▶ [Raw data]
-- ==== Sys2Proof/Laws/Memory.lean ====
section
/-! SUPPORT. The laws of the cells: a read after a write, the canonical form kept by every write, and that canonical memories with equal
contents are equal data. -/

namespace Sys2Proof.Machine

@[simp] theorem Memory.read_nil (k : Nat) : Memory.read [] k = Word.silence := rfl

theorem Memory.read_cons (i : Nat) (v : Word) (m : Memory) (k : Nat) :
    Memory.read ((i, v) :: m) k = if i = k then v else Memory.read m k := rfl

theorem Memory.entry_cases (k : Nat) (v : Word) :
    (v = Word.silence ∧ Memory.entry k v = []) ∨ (v ≠ Word.silence ∧ Memory.entry k v = [(k, v)]) := by
  unfold Memory.entry Memory.unlisted
  by_cases h : v = Word.silence <;> simp [h]

/-- A write leaves every other cell alone. -/
theorem Memory.read_write_ne (m : Memory) {k k' : Nat} (v : Word) (h : k' ≠ k) :
    Memory.read (Memory.write m k v) k' = Memory.read m k' := by
  induction m with
  | nil =>
    rcases Memory.entry_cases k v with ⟨_, e⟩ | ⟨_, e⟩ <;>
      simp [Memory.write, e, Memory.read_cons, Ne.symm h]
  | cons e m ih =>
    obtain ⟨i, u⟩ := e
    simp only [Memory.write]
    split
    · simp [Memory.read_cons, ih]
    · split
      · subst_vars
        rcases Memory.entry_cases i v with ⟨_, e⟩ | ⟨_, e⟩ <;>
          simp [e, Memory.read_cons, Ne.symm h]
      · rcases Memory.entry_cases k v with ⟨_, e⟩ | ⟨_, e⟩ <;>
          simp [e, Memory.read_cons, Ne.symm h]

theorem Memory.wfFrom_cons {lo i : Nat} {v : Word} {m : Memory} :
    Memory.wfFrom lo ((i, v) :: m) = true ↔
      lo ≤ i ∧ i < Config.depthMax ∧ v ≠ Word.silence ∧ Memory.wfFrom (i + 1) m = true := by
  simp [Memory.wfFrom, Memory.unlisted, and_assoc]

theorem Memory.wfFrom_mono {lo lo' : Nat} {m : Memory} (h : lo' ≤ lo) (hm : Memory.wfFrom lo m = true) :
    Memory.wfFrom lo' m = true := by
  cases m with
  | nil => rfl
  | cons e m =>
    obtain ⟨i, v⟩ := e
    rw [Memory.wfFrom_cons] at hm ⊢
    exact ⟨le_trans h hm.1, hm.2⟩

/-- Below its first index a canonical memory reads +0.0. -/
theorem Memory.read_below {lo k : Nat} {m : Memory} (hm : Memory.wfFrom lo m = true) (h : k < lo) :
    Memory.read m k = Word.silence := by
  induction m generalizing lo with
  | nil => rfl
  | cons e m ih =>
    obtain ⟨i, v⟩ := e
    rw [Memory.wfFrom_cons] at hm
    rw [Memory.read_cons, if_neg (by omega)]
    exact ih hm.2.2.2 (by omega)

theorem Memory.wfFrom_entry_append {lo k : Nat} (v : Word) {m : Memory} (hk : lo ≤ k) (hd : k < Config.depthMax)
    (hm : Memory.wfFrom (k + 1) m = true) : Memory.wfFrom lo (Memory.entry k v ++ m) = true := by
  rcases Memory.entry_cases k v with ⟨_, e⟩ | ⟨hv, e⟩ <;> rw [e]
  · exact Memory.wfFrom_mono (by omega) hm
  · exact Memory.wfFrom_cons.2 ⟨hk, hd, hv, hm⟩

/-- Every write to a cell of the storage keeps the canonical form. -/
theorem Memory.wfFrom_write {lo : Nat} {m : Memory} {k : Nat} (v : Word) (hk : lo ≤ k) (hd : k < Config.depthMax)
    (hm : Memory.wfFrom lo m = true) : Memory.wfFrom lo (Memory.write m k v) = true := by
  induction m generalizing lo with
  | nil => simpa [Memory.write] using Memory.wfFrom_entry_append v hk hd (m := []) rfl
  | cons e m ih =>
    obtain ⟨i, u⟩ := e
    rw [Memory.wfFrom_cons] at hm
    simp only [Memory.write]
    split
    · exact Memory.wfFrom_cons.2 ⟨hm.1, hm.2.1, hm.2.2.1, ih (by omega) hm.2.2.2⟩
    · split
      · subst_vars
        exact Memory.wfFrom_entry_append v hk hd hm.2.2.2
      · exact Memory.wfFrom_entry_append v hk hd
          (Memory.wfFrom_cons.2 ⟨by omega, hm.2.1, hm.2.2.1, hm.2.2.2⟩)

theorem Memory.wf_write {m : Memory} {k : Nat} (v : Word) (hd : k < Config.depthMax) (hm : Memory.wf m = true) :
    Memory.wf (Memory.write m k v) = true :=
  Memory.wfFrom_write v (Nat.zero_le k) hd hm

/-- A read after a write to the same cell gives the value written. -/
theorem Memory.read_write_self {lo : Nat} {m : Memory} (k : Nat) (v : Word) (hm : Memory.wfFrom lo m = true) :
    Memory.read (Memory.write m k v) k = v := by
  have hself : ∀ m' : Memory, Memory.wfFrom (k + 1) m' = true → Memory.read (Memory.entry k v ++ m') k = v := by
    intro m' h
    rcases Memory.entry_cases k v with ⟨hv, e⟩ | ⟨_, e⟩ <;> rw [e]
    · simpa [hv] using Memory.read_below h (Nat.lt_succ_self k)
    · simp [Memory.read_cons]
  induction m generalizing lo with
  | nil => simpa [Memory.write] using hself [] rfl
  | cons e m ih =>
    obtain ⟨i, u⟩ := e
    rw [Memory.wfFrom_cons] at hm
    simp only [Memory.write]
    split
    · rw [Memory.read_cons, if_neg (by omega), ih hm.2.2.2]
    · split
      · subst_vars
        exact hself m hm.2.2.2
      · exact hself _ (Memory.wfFrom_cons.2 ⟨by omega, hm.2.1, hm.2.2.1, hm.2.2.2⟩)

theorem Memory.read_write {m : Memory} (k k' : Nat) (v : Word) (hm : Memory.wf m = true) :
    Memory.read (Memory.write m k v) k' = if k' = k then v else Memory.read m k' := by
  split
  · subst_vars; exact Memory.read_write_self _ v hm
  · exact Memory.read_write_ne m v ‹_›

/-- Canonical memories with equal contents are equal data. -/
theorem Memory.ext_of_wfFrom {lo : Nat} {m m' : Memory} (h : Memory.wfFrom lo m = true) (h' : Memory.wfFrom lo m' = true)
    (hr : ∀ k, Memory.read m k = Memory.read m' k) : m = m' := by
  induction m generalizing lo m' with
  | nil =>
    cases m' with
    | nil => rfl
    | cons e m' =>
      obtain ⟨i, v⟩ := e
      rw [Memory.wfFrom_cons] at h'
      exact absurd (by simpa [Memory.read_cons] using (hr i).symm) h'.2.2.1
  | cons e m ih =>
    obtain ⟨i, v⟩ := e
    have hc := Memory.wfFrom_cons.1 h
    cases m' with
    | nil => exact absurd (by simpa [Memory.read_cons] using hr i) hc.2.2.1
    | cons e' m' =>
      obtain ⟨j, u⟩ := e'
      have hc' := Memory.wfFrom_cons.1 h'
      have hij : i = j := by
        by_contra hne
        rcases Nat.lt_or_gt_of_ne hne with hlt | hlt
        · have := hr i
          rw [Memory.read_cons, if_pos rfl, Memory.read_cons, if_neg (by omega),
            Memory.read_below hc'.2.2.2 (by omega)] at this
          exact hc.2.2.1 this
        · have := hr j
          rw [Memory.read_cons, if_neg (by omega), Memory.read_below hc.2.2.2 (by omega), Memory.read_cons,
            if_pos rfl] at this
          exact hc'.2.2.1 this.symm
      subst hij
      have hvu : v = u := by simpa [Memory.read_cons] using hr i
      subst hvu
      congr 1
      refine ih hc.2.2.2 hc'.2.2.2 fun k => ?_
      by_cases hk : i = k
      · subst hk
        rw [Memory.read_below hc.2.2.2 (by omega), Memory.read_below hc'.2.2.2 (by omega)]
      · simpa [Memory.read_cons, hk] using hr k

theorem Memory.ext {m m' : Memory} (h : Memory.wf m = true) (h' : Memory.wf m' = true)
    (hr : ∀ k, Memory.read m k = Memory.read m' k) : m = m' :=
  Memory.ext_of_wfFrom h h' hr

/-- Listed indices stay below a bound that the written index is below. -/
theorem Memory.all_lt_write {m : Memory} {k cap : Nat} (v : Word) (hk : k < cap)
    (hm : m.all (fun e => decide (e.1 < cap)) = true) :
    (Memory.write m k v).all (fun e => decide (e.1 < cap)) = true := by
  induction m with
  | nil =>
    rcases Memory.entry_cases k v with ⟨_, e⟩ | ⟨_, e⟩ <;> simp [Memory.write, e, hk]
  | cons e m ih =>
    obtain ⟨i, u⟩ := e
    simp only [List.all_cons, Bool.and_eq_true, decide_eq_true_eq] at hm
    simp only [Memory.write]
    split
    · simp only [List.all_cons, Bool.and_eq_true, decide_eq_true_eq]
      exact ⟨hm.1, ih hm.2⟩
    · split
      · rcases Memory.entry_cases k v with ⟨_, e⟩ | ⟨_, e⟩ <;> rw [e] <;> simp [-List.all_eq_true, hm.2, hk]
      · rcases Memory.entry_cases k v with ⟨_, e⟩ | ⟨_, e⟩ <;> rw [e] <;> simp [-List.all_eq_true, hm.1, hm.2, hk]

/-- A cell at or above the bound of every listed index reads +0.0 (20_memory R82). -/
theorem Memory.read_above {m : Memory} {k cap : Nat} (hk : cap ≤ k)
    (hm : m.all (fun e => decide (e.1 < cap)) = true) : Memory.read m k = Word.silence := by
  induction m with
  | nil => rfl
  | cons e m ih =>
    obtain ⟨i, u⟩ := e
    simp only [List.all_cons, Bool.and_eq_true, decide_eq_true_eq] at hm
    rw [Memory.read_cons, if_neg (by omega), ih hm.2]

end Sys2Proof.Machine
end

▶ [What you should do] Look over the data above and show each line that contains "equal".

▶ [Result of this task]
/-! SUPPORT. The laws of the cells: a read after a write, the canonical form kept by every write, and that canonical memories with equal
contents are equal data. -/
/-- Canonical memories with equal contents are equal data. -/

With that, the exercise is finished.